I have herpes. I got it when a lover gave me oral sex while they had an abrasion on their lip. We had talked about it beforehand; they said it didn’t feel like a cold sore, but it could be. Well, it was. I have no regrets. I still love that person dearly, and the time we spent together that day was magic. Life changing, and not just because of the incurable disease I contracted. I had an initial outbreak, and then no symptoms for several years.

Since then, I’ve had many lovers. I am non-monogamous and love people of all genders, so my options are pretty damned open. I tell new partners that I have it, because informed consent is important. I think some of them forget I have it, because almost everyone has some type of herpes or another, and I never have symptoms. Hell, sometimes I even forget I have it, too, which is why my second outbreak caught me off guard. Suddenly I was in the uncomfortable position of telling five people that I deeply love that I may have passed it on to them, because anyone I’d been with in the two weeks before symptoms showed was at a greater risk of transmission.

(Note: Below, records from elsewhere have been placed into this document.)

-- ==== Sys2Proof/Laws/Schedule.lean ====
section
/-!
SUPPORT. What a tick of the schedule changes: the stall counters of the cores, the time, the turn and the agenda (log 2, log 84).
-/

namespace Sys2Proof.Machine

/-- Counting stalls changes cores and dies, and nothing else. -/
theorem State.stalls_eq (s : State) : s.stalls = { s with cores := s.stalls.cores, dies := s.stalls.dies } := by
  let Same := fun (t : State) => t = { s with cores := t.cores, dies := t.dies }
  have cores : Same (s.npuCores.foldl (fun t k => t.setCore k (s.stallAt k [0x18, 0x20, 0x28] (t.core k))) s) :=
    foldl_keeps Same _ (fun a b ha => by show _ = _; rw [ha]; rfl) _ s rfl
  exact foldl_keeps Same (fun t die => if s.leadWaits die then t.setDie die (t.die die).leadStall else t)
    (fun a b ha => by
      show Same _
      split
      · show _ = _
        rw [ha]; rfl
      · exact ha) _ _ cores

/-- A crew that a trap has stopped has its slot marked; nothing but cores changes. -/
theorem State.haltSlots_eq (s : State) : s.haltSlots = { s with cores := s.haltSlots.cores } := by
  unfold State.haltSlots
  exact foldl_keeps (fun t => t = { s with cores := t.cores }) (fun t c => t.slotState c 3) (fun a b ha => by rw [ha]; rfl) _ s rfl

@[simp] theorem State.stalls_crew (s : State) : s.stalls.crew = s.crew := by rw [s.stalls_eq]
@[simp] theorem State.stalls_rest (s : State) : s.stalls.rest = s.rest := by rw [s.stalls_eq]
@[simp] theorem State.stalls_mem (s : State) : s.stalls.mem = s.mem := by rw [s.stalls_eq]
@[simp] theorem State.haltSlots_crew (s : State) : s.haltSlots.crew = s.crew := by rw [s.haltSlots_eq]
@[simp] theorem State.haltSlots_rest (s : State) : s.haltSlots.rest = s.rest := by rw [s.haltSlots_eq]
@[simp] theorem State.haltSlots_mem (s : State) : s.haltSlots.mem = s.mem := by rw [s.haltSlots_eq]
@[simp] theorem State.haltSlots_dies (s : State) : s.haltSlots.dies = s.dies := by rw [s.haltSlots_eq]

theorem State.stalls_mems (s : State) : s.sameMems s.stalls := by rw [s.stalls_eq]; exact ⟨rfl, rfl, rfl⟩
theorem State.haltSlots_mems (s : State) : s.sameMems s.haltSlots := by rw [s.haltSlots_eq]; exact ⟨rfl, rfl, rfl⟩

@[simp] theorem State.tick_crew (s : State) : s.tick.crew = s.crew := (State.stalls_crew _).trans s.haltSlots_crew
@[simp] theorem State.tick_rest (s : State) : s.tick.rest = s.rest := (State.stalls_rest _).trans s.haltSlots_rest
@[simp] theorem State.tick_mem (s : State) : s.tick.mem = s.mem := (State.stalls_mem _).trans s.haltSlots_mem
@[simp] theorem State.tick_now (s : State) : s.tick.now = s.now + 1 := rfl
@[simp] theorem State.tick_agenda (s : State) : s.tick.agenda = s.agenda.drop 1 := rfl

theorem State.tick_mems (s : State) : s.sameMems s.tick := s.haltSlots_mems.trans (State.stalls_mems _)

/-- A cycle counts one operand stall on a core where some crew's array waits for a slice (R401). -/
theorem State.onCore_iff (s : State) (p : Crew → Bool) (k : Nat) :
    s.onCore k p = true ↔ ∃ c ∈ s.crews, c.agent = k ∧ (c.life = .running ∨ c.life = .halting) ∧ c.place.npu = true ∧ p c = true := by
  simp [State.onCore, and_assoc]

end Sys2Proof.Machine
end

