theorem readScalar_encode {i : Instr} (h : i.stream = some .s) : readScalar (encode i) = ([], some i) := by
  cases i with
  | add d a b => exact readScalar_alu 0x00 (fun n fn _ hd ha hb => by simp [readAlu, fn, hd, ha, hb])
  | sub d a b => exact readScalar_alu 0x01 (fun n fn _ hd ha hb => by simp [readAlu, fn, hd, ha, hb])
  | mul d a b => exact readScalar_alu 0x02 (fun n fn _ hd ha hb => by simp [readAlu, fn, hd, ha, hb])
  | mulhS d a b => exact readScalar_alu 0x03 (fun n fn _ hd ha hb => by simp [readAlu, fn, hd, ha, hb])
  | mulhN d a b => exact readScalar_alu 0x04 (fun n fn _ hd ha hb => by simp [readAlu, fn, hd, ha, hb])
  | divS d a b => exact readScalar_alu 0x06 (fun n fn _ hd ha hb => by simp [readAlu, fn, hd, ha, hb])
  | divN d a b => exact readScalar_alu 0x07 (fun n fn _ hd ha hb => by simp [readAlu, fn, hd, ha, hb])
  | remS d a b => exact readScalar_alu 0x08 (fun n fn _ hd ha hb => by simp [readAlu, fn, hd, ha, hb])
  | remN d a b => exact readScalar_alu 0x09 (fun n fn _ hd ha hb => by simp [readAlu, fn, hd, ha, hb])
  | and d a b => exact readScalar_alu 0x10 (fun n fn _ hd ha hb => by simp [readAlu, fn, hd, ha, hb])
  | or d a b => exact readScalar_alu 0x11 (fun n fn _ hd ha hb => by simp [readAlu, fn, hd, ha, hb])
  | xor d a b => exact readScalar_alu 0x12 (fun n fn _ hd ha hb => by simp [readAlu, fn, hd, ha, hb])
  | andn d a b => exact readScalar_alu 0x13 (fun n fn _ hd ha hb => by simp [readAlu, fn, hd, ha, hb])
  | sll d a b => exact readScalar_alu 0x18 (fun n fn _ hd ha hb => by simp [readAlu, fn, hd, ha, hb])
  | srl d a b => exact readScalar_alu 0x19 (fun n fn _ hd ha hb => by simp [readAlu, fn, hd, ha, hb])
  | sra d a b => exact readScalar_alu 0x1A (fun n fn _ hd ha hb => by simp [readAlu, fn, hd, ha, hb])
  | rol d a b => exact readScalar_alu 0x1B (fun n fn _ hd ha hb => by simp [readAlu, fn, hd, ha, hb])
  | ror d a b => exact readScalar_alu 0x1C (fun n fn _ hd ha hb => by simp [readAlu, fn, hd, ha, hb])
  | minS d a b => exact readScalar_alu 0x20 (fun n fn _ hd ha hb => by simp [readAlu, fn, hd, ha, hb])
  | minN d a b => exact readScalar_alu 0x21 (fun n fn _ hd ha hb => by simp [readAlu, fn, hd, ha, hb])
  | maxS d a b => exact readScalar_alu 0x22 (fun n fn _ hd ha hb => by simp [readAlu, fn, hd, ha, hb])
  | maxN d a b => exact readScalar_alu 0x23 (fun n fn _ hd ha hb => by simp [readAlu, fn, hd, ha, hb])
  | clz d a => exact readScalar_alu 0x28 (fun n fn zb hd ha _ => by simp [readAlu, fn, zeroBits, zb, hd, ha])
  | ctz d a => exact readScalar_alu 0x29 (fun n fn zb hd ha _ => by simp [readAlu, fn, zeroBits, zb, hd, ha])
  | popc d a => exact readScalar_alu 0x2A (fun n fn zb hd ha _ => by simp [readAlu, fn, zeroBits, zb, hd, ha])
  | bilv2 d a b => exact readScalar_alu 0x2C (fun n fn _ hd ha hb => by simp [readAlu, fn, hd, ha, hb])
  | bilv3 d a b => exact readScalar_alu 0x2D (fun n fn _ hd ha hb => by simp [readAlu, fn, hd, ha, hb])
  | adds d a b k =>
    exact readScalar_aluTo 6 k _ (by simp; omega) (fun n fn hk hd ha hb => by
      simp [readAlu, fn, hk, hd, ha, hb, show 48 + k.toNat ≤ 55 by omega])
  | sel d a b c =>
    exact readScalar_aluTo 8 c _ (by simp; omega) (fun n fn hc hd ha hb => by
      simp [readAlu, fn, hc, hd, ha, hb, show ¬ 64 + c.toNat ≤ 55 by omega, show 64 + c.toNat ≤ 71 by omega])
  | cmp c a b f =>
    have word : 0x02 * 2 ^ 26 + c.toNat * 2 ^ 20 + a.toNat * 2 ^ 14 + b.toNat * 2 ^ 8 + f.toNat =
        cat f (cat b (cat a (cat c (cat (0 : BitVec 3) 0x02)))) := by
      simp only [cat, BitVec.ofNat_eq_ofNat, BitVec.toNat_ofNat]; ring
    exact read_row 26 6 _ word (by simp [bitsOf_of_lt]; rfl) (fun n op => by rw [readScalar, op]) (by simp [zeroBits])
  | addi d a i | andi d a i | ori d a i | xori d a i | jalr d a i =>
    exact read_row 26 6 _ (encSI_fields _ i) (by simp [bitsOf_of_lt]; rfl) (fun n op => by rw [readScalar, op]) (by simp)
  | slli d a k => exact readScalar_shi 0 k _ (by simp) (fun n kind zb hd ha hk => by simp [readShi, kind, zeroBits, zb, hd, ha, hk])
  | srli d a k => exact readScalar_shi 1 k _ (by simp) (fun n kind zb hd ha hk => by simp [readShi, kind, zeroBits, zb, hd, ha, hk])
  | srai d a k => exact readScalar_shi 2 k _ (by simp) (fun n kind zb hd ha hk => by simp [readShi, kind, zeroBits, zb, hd, ha, hk])
  | rori d a k => exact readScalar_shi 3 k _ (by simp) (fun n kind zb hd ha hk => by simp [readShi, kind, zeroBits, zb, hd, ha, hk])
  | cmpi cond c a i =>
    have word : 0x08 * 2 ^ 26 + cond.toNat * 2 ^ 23 + c.toNat * 2 ^ 20 + a.toNat * 2 ^ 14 + i.toNat =
        cat i (cat a (cat c (cat cond 0x08))) := by
      simp only [cat]; ring
    exact read_row 26 6 _ word (by simp [bitsOf_of_lt]; rfl) (fun n op => by rw [readScalar, op]) (by simp)
  | lil d i | lih d i =>
    have word := fun op : Nat => show op * 2 ^ 26 + d.toNat * 2 ^ 20 + i.toNat = cat i (cat d op) by simp only [cat]; ring
    exact read_row 26 6 _ (word _) (by simp [bitsOf_of_lt]; rfl) (fun n op => by rw [readScalar, op]) (by simp)
  | bfxS d a pos w =>
    have word : encSI 0x0B d a (pos.toNat * 2 ^ 8 + w.toNat * 2 ^ 2 + 2) =
        cat (0 : BitVec 1) (cat (1 : BitVec 1) (cat w (cat pos (cat a (cat d 0x0B))))) := by
      simp only [encSI, cat, BitVec.ofNat_eq_ofNat, BitVec.toNat_ofNat]; ring
    exact read_row 26 6 _ word (by simp [bitsOf_of_lt]; rfl) (fun n op => by rw [readScalar, op]) (by simp [zeroBits])
  | bfxN d a pos w =>
    have word : encSI 0x0B d a (pos.toNat * 2 ^ 8 + w.toNat * 2 ^ 2) =
        cat (0 : BitVec 1) (cat (0 : BitVec 1) (cat w (cat pos (cat a (cat d 0x0B))))) := by
      simp only [encSI, cat, BitVec.ofNat_eq_ofNat, BitVec.toNat_ofNat]; ring
    exact read_row 26 6 _ word (by simp [bitsOf_of_lt]; rfl) (fun n op => by rw [readScalar, op]) (by simp [zeroBits])
  | bfi d a pos w =>
    have word : encSI 0x0C d a (pos.toNat * 2 ^ 8 + w.toNat * 2 ^ 2) = cat (0 : BitVec 2) (cat w (cat pos (cat a (cat d 0x0C)))) := by
      simp only [encSI, cat, BitVec.ofNat_eq_ofNat, BitVec.toNat_ofNat]; ring
    exact read_row 26 6 _ word (by simp [bitsOf_of_lt]; rfl) (fun n op => by rw [readScalar, op]) (by simp [zeroBits])
  | fcvt d a src tgt rnd sat =>
    have word : 0x0E * 2 ^ 26 + d.toNat * 2 ^ 20 + a.toNat * 2 ^ 14 + src.toNat * 2 ^ 11 + tgt.toNat * 2 ^ 8 + rnd.toNat * 2 ^ 5 +
        sat.toNat * 2 ^ 4 = cat (0 : BitVec 4) (cat sat (cat rnd (cat tgt (cat src (cat a (cat d 0x0E)))))) := by
      simp only [cat, BitVec.ofNat_eq_ofNat, BitVec.toNat_ofNat]; ring
    exact read_row 26 6 _ word (by simp [bitsOf_of_lt]; rfl) (fun n op => by rw [readScalar, op]) (by simp [zeroBits])
  | fadd d a b r f => exact readScalar_fpu 0 (fun n op _ hd ha hb hr hf => by simp [readFpu, op, hd, ha, hb, hr, hf])
  | fsub d a b r f => exact readScalar_fpu 1 (fun n op _ hd ha hb hr hf => by simp [readFpu, op, hd, ha, hb, hr, hf])
  | fmul d a b r f => exact readScalar_fpu 2 (fun n op _ hd ha hb hr hf => by simp [readFpu, op, hd, ha, hb, hr, hf])
  | ffma d a b r f => exact readScalar_fpu 3 (fun n op _ hd ha hb hr hf => by simp [readFpu, op, hd, ha, hb, hr, hf])
  | fmin d a b r f => exact readScalar_fpu 4 (fun n op _ hd ha hb hr hf => by simp [readFpu, op, hd, ha, hb, hr, hf])
  | fmax d a b r f => exact readScalar_fpu 5 (fun n op _ hd ha hb hr hf => by simp [readFpu, op, hd, ha, hb, hr, hf])
  | fabs d a r f => exact readScalar_fpu 6 (fun n op zb hd ha _ hr hf => by simp [readFpu, op, zeroBits, zb, hd, ha, hr, hf])
  | fneg d a r f => exact readScalar_fpu 7 (fun n op zb hd ha _ hr hf => by simp [readFpu, op, zeroBits, zb, hd, ha, hr, hf])
  | ld d a oc sc size sx off =>
    have word : encSM 0x10 d a oc sc (size.toNat * 2 ^ 5 + sx.toNat * 2 ^ 4 + off.toNat) =
        cat off (cat sx (cat size (cat sc (cat oc (cat a (cat d 0x10)))))) := by
      simp only [encSM, cat]; ring
    exact read_row 26 6 _ word (by simp [bitsOf_of_lt]; rfl) (fun n op => by rw [readScalar, op]) (by simp)
  | st d a oc sc size off =>
    have word : encSM 0x11 d a oc sc (size.toNat * 2 ^ 5 + off.toNat) =
        cat off (cat (0 : BitVec 1) (cat size (cat sc (cat oc (cat a (cat d 0x11)))))) := by
      simp only [encSM, cat, BitVec.ofNat_eq_ofNat, BitVec.toNat_ofNat]; ring
    exact read_row 26 6 _ word (by simp [bitsOf_of_lt]; rfl) (fun n op => by rw [readScalar, op]) (by simp [zeroBits])
  | amoAdd d a oc sc z => exact readScalar_amo 0 (fun n aop => by rw [readAmo, aop]; rfl)
  | amoAnd d a oc sc z => exact readScalar_amo 1 (fun n aop => by rw [readAmo, aop]; rfl)
  | amoOr d a oc sc z => exact readScalar_amo 2 (fun n aop => by rw [readAmo, aop]; rfl)
  | amoXor d a oc sc z => exact readScalar_amo 3 (fun n aop => by rw [readAmo, aop]; rfl)
  | amoMinS d a oc sc z => exact readScalar_amo 4 (fun n aop => by rw [readAmo, aop]; rfl)
  | amoMaxS d a oc sc z => exact readScalar_amo 5 (fun n aop => by rw [readAmo, aop]; rfl)
  | amoMinN d a oc sc z => exact readScalar_amo 6 (fun n aop => by rw [readAmo, aop]; rfl)
  | amoMaxN d a oc sc z => exact readScalar_amo 7 (fun n aop => by rw [readAmo, aop]; rfl)
  | amoSwap d a oc sc z => exact readScalar_amo 8 (fun n aop => by rw [readAmo, aop]; rfl)
  | amoCas d a oc sc z => exact readScalar_amo 9 (fun n aop => by rw [readAmo, aop]; rfl)
  | brf c take sense off =>
    have word : 0x18 * 2 ^ 26 + c.toNat * 2 ^ 20 + take.toNat * 2 ^ 19 + sense.toNat * 2 ^ 18 + off.toNat =
        cat off (cat sense (cat take (cat c (cat (0 : BitVec 3) 0x18)))) := by
      simp only [cat, BitVec.ofNat_eq_ofNat, BitVec.toNat_ofNat]; ring
    exact read_row 26 6 _ word (by simp [bitsOf_of_lt]; rfl) (fun n op => by rw [readScalar, op]) (by simp [zeroBits])
  | jal d off =>
    have word : 0x19 * 2 ^ 26 + d.toNat * 2 ^ 20 + off.toNat = cat off (cat (0 : BitVec 2) (cat d 0x19)) := by
      simp only [cat, BitVec.ofNat_eq_ofNat, BitVec.toNat_ofNat]; ring
    exact read_row 26 6 _ word (by simp [bitsOf_of_lt]; rfl) (fun n op => by rw [readScalar, op]) (by simp [zeroBits])
  | lpset lv ci cnt len =>
    have word : 0x1C * 2 ^ 26 + lv.toNat * 2 ^ 25 + ci.toNat * 2 ^ 24 + cnt.toNat * 2 ^ 14 + len.toNat =
        cat len (cat cnt (cat ci (cat lv 0x1C))) := by
      simp only [cat]; ring
    exact read_row 26 6 _ word (by simp [bitsOf_of_lt]; rfl) (fun n op => by rw [readScalar, op]) (by simp)
  | lpbrk lv =>
    have word : 0x1D * 2 ^ 26 + lv.toNat * 2 ^ 25 = cat (0 : BitVec 25) (cat lv 0x1D) := by
      simp only [cat, BitVec.ofNat_eq_ofNat, BitVec.toNat_ofNat]; ring
    exact read_row 26 6 _ word (by simp [bitsOf_of_lt]; rfl) (fun n op => by rw [readScalar, op]) (by simp [zeroBits])
  | fence sc cm => exact readScalar_masks 0 0 (sc := sc) (cm := cm) (by simp) (fun n sub _ low hs hc => by simp [readSys, sub, zeroBits, low, hs, hc])
  | bar sc cm => exact readScalar_masks 1 0 (sc := sc) (cm := cm) (by simp) (fun n sub _ low hs hc => by simp [readSys, sub, zeroBits, low, hs, hc])
  | efenceCopy sc cm => exact readScalar_masks 2 0 (sc := sc) (cm := cm) (by simp) (fun n sub e _ hs hc => by simp [readSys, sub, e, hs, hc])
  | efenceColl sc cm => exact readScalar_masks 2 1 (sc := sc) (cm := cm) (by simp) (fun n sub e _ hs hc => by simp [readSys, sub, e, hs, hc])
  | efenceSolve sc cm => exact readScalar_masks 2 2 (sc := sc) (cm := cm) (by simp) (fun n sub e _ hs hc => by simp [readSys, sub, e, hs, hc])
  | efenceInfuse sc cm => exact readScalar_masks 2 3 (sc := sc) (cm := cm) (by simp) (fun n sub e _ hs hc => by simp [readSys, sub, e, hs, hc])
  | srd r n =>
    have word : encSX 3 (r.toNat * 2 ^ 16 + n.toNat * 2 ^ 4) = cat (0 : BitVec 4) (cat n (cat r (cat (3 : BitVec 4) 0x20))) := by
      simp only [encSX, cat, BitVec.ofNat_eq_ofNat, BitVec.toNat_ofNat]; ring
    exact readScalar_sys 3 word (by simp [bitsOf_of_lt]) (by simp) (fun n sub => by rw [readSys, sub]) (by simp [zeroBits])
  | swr r n =>
    have word : encSX 4 (r.toNat * 2 ^ 16 + n.toNat * 2 ^ 4) = cat (0 : BitVec 4) (cat n (cat r (cat (4 : BitVec 4) 0x20))) := by
      simp only [encSX, cat, BitVec.ofNat_eq_ofNat, BitVec.toNat_ofNat]; ring
    exact readScalar_sys 4 word (by simp [bitsOf_of_lt]) (by simp) (fun n sub => by rw [readSys, sub]) (by simp [zeroBits])
  | trap code =>
    have word : encSX 5 (code.toNat) = cat code (cat (0 : BitVec 16) (cat (5 : BitVec 4) 0x20)) := by
      simp only [encSX, cat, BitVec.ofNat_eq_ofNat, BitVec.toNat_ofNat]; ring
    exact readScalar_sys 5 word (by simp [bitsOf_of_lt]) (by simp) (fun n sub => by rw [readSys, sub]) (by simp [zeroBits])
  | eret => exact readScalar_sys 6 (encSX_zero 6) (by simp [bitsOf_of_lt]) (by simp) (fun n sub => by rw [readSys, sub]) (by simp [zeroBits])
  | yield => exact readScalar_sys 7 (encSX_zero 7) (by simp [bitsOf_of_lt]) (by simp) (fun n sub => by rw [readSys, sub]) (by simp [zeroBits])
  | halt => exact readScalar_sys 8 (encSX_zero 8) (by simp [bitsOf_of_lt]) (by simp) (fun n sub => by rw [readSys, sub]) (by simp [zeroBits])
  | drain path =>
    have word : encSX 9 (path.toNat * 2 ^ 19) = cat (0 : BitVec 19) (cat path (cat (9 : BitVec 4) 0x20)) := by
      simp only [encSX, cat, BitVec.ofNat_eq_ofNat, BitVec.toNat_ofNat]; ring
    exact readScalar_sys 9 word (by simp [bitsOf_of_lt]) (by simp) (fun n sub => by rw [readSys, sub]) (by simp [zeroBits])
  | tokw kmask lim =>
    have word : encSX 10 (kmask.toNat * 2 ^ 14 + lim.toNat * 2 ^ 8) = cat (0 : BitVec 8) (cat lim (cat kmask (cat (10 : BitVec 4) 0x20))) := by
      simp only [encSX, cat, BitVec.ofNat_eq_ofNat, BitVec.toNat_ofNat]; ring
    exact readScalar_sys 10 word (by simp [bitsOf_of_lt]) (by simp) (fun n sub => by rw [readSys, sub]) (by simp [zeroBits])
  | regacq n =>
    have word : encSX 11 (n.toNat) = cat n (cat (0 : BitVec 19) (cat (11 : BitVec 4) 0x20)) := by
      simp only [encSX, cat, BitVec.ofNat_eq_ofNat, BitVec.toNat_ofNat]; ring
    exact readScalar_sys 11 word (by simp [bitsOf_of_lt]) (by simp) (fun n sub => by rw [readSys, sub]) (by simp [zeroBits])
  | regrel => exact readScalar_sys 12 (encSX_zero 12) (by simp [bitsOf_of_lt]) (by simp) (fun n sub => by rw [readSys, sub]) (by simp [zeroBits])
  | forkImm m pc =>
    have word : encSX 13 (m.toNat * 2 ^ 19 + 1 * 2 ^ 18 + pc.toNat) = cat pc (cat (1 : BitVec 1) (cat m (cat (13 : BitVec 4) 0x20))) := by
      simp only [encSX, cat, BitVec.ofNat_eq_ofNat, BitVec.toNat_ofNat]; ring
    exact readScalar_sys 13 word (by simp [bitsOf_of_lt]) (by simp) (fun n sub => by rw [readSys, sub]) (by simp )
  | forkReg m a =>
    have word : encSX 13 (m.toNat * 2 ^ 19 + a.toNat * 2 ^ 12) =
        cat (0 : BitVec 12) (cat a (cat (0 : BitVec 1) (cat m (cat (13 : BitVec 4) 0x20)))) := by
      simp only [encSX, cat, BitVec.ofNat_eq_ofNat, BitVec.toNat_ofNat]; ring
    exact readScalar_sys 13 word (by simp [bitsOf_of_lt]) (by simp) (fun n sub => by rw [readSys, sub]) (by simp [zeroBits])
  | rdv m =>
    have word : encSX 14 (m.toNat * 2 ^ 19) = cat (0 : BitVec 19) (cat m (cat (14 : BitVec 4) 0x20)) := by
      simp only [encSX, cat, BitVec.ofNat_eq_ofNat, BitVec.toNat_ofNat]; ring
    exact readScalar_sys 14 word (by simp [bitsOf_of_lt]) (by simp) (fun n sub => by rw [readSys, sub]) (by simp [zeroBits])
  | tnext c =>
    have word : encSX 15 (c.toNat) = cat c (cat (0 : BitVec 19) (cat (15 : BitVec 4) 0x20)) := by
      simp only [encSX, cat, BitVec.ofNat_eq_ofNat, BitVec.toNat_ofNat]; ring
    exact readScalar_sys 15 word (by simp [bitsOf_of_lt]) (by simp) (fun n sub => by rw [readSys, sub]) (by simp [zeroBits])
  | tqput d a q => exact readScalar_task 0 q (fun n sub => by rw [readTask, sub]) (by simp [zeroBits])
  | tqwait a => exact readScalar_task (d := 0) 1 0 (fun n sub => by rw [readTask, sub]) (by simp [zeroBits])
  | tqtest d a => exact readScalar_task 2 0 (fun n sub => by rw [readTask, sub]) (by simp [zeroBits])
  | gtake d a => exact readScalar_task 3 0 (fun n sub => by rw [readTask, sub]) (by simp [zeroBits])
  | _ => cases h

I remembered the person I got it from; how when I told them about my initial outbreak, they felt so guilty and were so hard on themselves for taking that chance with me. I assured them that it was okay, that it was a chance I felt was worth taking. I remembered the first time I was with a different lover afterward, telling me they loved me and were willing to have anything I had. Later, they got tested and luckily I hadn’t infected them. Chances of transmission while asymptomatic are minuscule. It eased my mind and made me feel less humiliated and paranoid about this new part of me.

But now it was time. The thing I had worried about so much so many years ago when I first got herpes had happened. I picked up the phone and started calling the people I’d been intimate with in the previous two weeks. All five of them. With every single one, I was afraid that they would react negatively. But you know what? Every single one was totally compassionate and understanding. They calmly said they would get tested. They asked if they could help me in any way. They told me how much they love me, and I could hear it in their voices. I cried for the first time in a long while.

There is so much negative stigma around people with herpes, as if the constant unpredictability of burning, itching pain isn’t enough for us to deal with. People looking for new partners often advertise themselves as “clean”, and will not consider being with someone who is not. It’s a modern day caste system, with the “clean” people looking down on the therefore “dirty” others. The fact is, having sex is risky, no matter who you do it with. Many people don’t get tested unless they experience symptoms, and some people don’t ever have symptoms, even if they are carriers of something. Many sexually transmitted infections can be cured, and the ones that can’t can be managed. Even AIDS isn’t a death sentence anymore. People who know they have or have previously had STIs are generally more in touch with their bodies, practice safer sex, and get tested regularly. I don’t know about you, but those things are more important to me in a partner than an assurance that they’re “clean” because they haven’t noticed any weird bumps.

Would I take my herpes away if I could? The outbreaks, hell yes. They’re terrible. I naïvely hope that I never have one again. But the infection? No. It has made me a better, safer lover. It somewhat screens my partners for me, so I end up with better, safer lovers. It has broken down my prejudices against all STIs and the people who have them. What I’m left with is heaps of love, respect for myself and others, and—oh yeah—tons of great sex.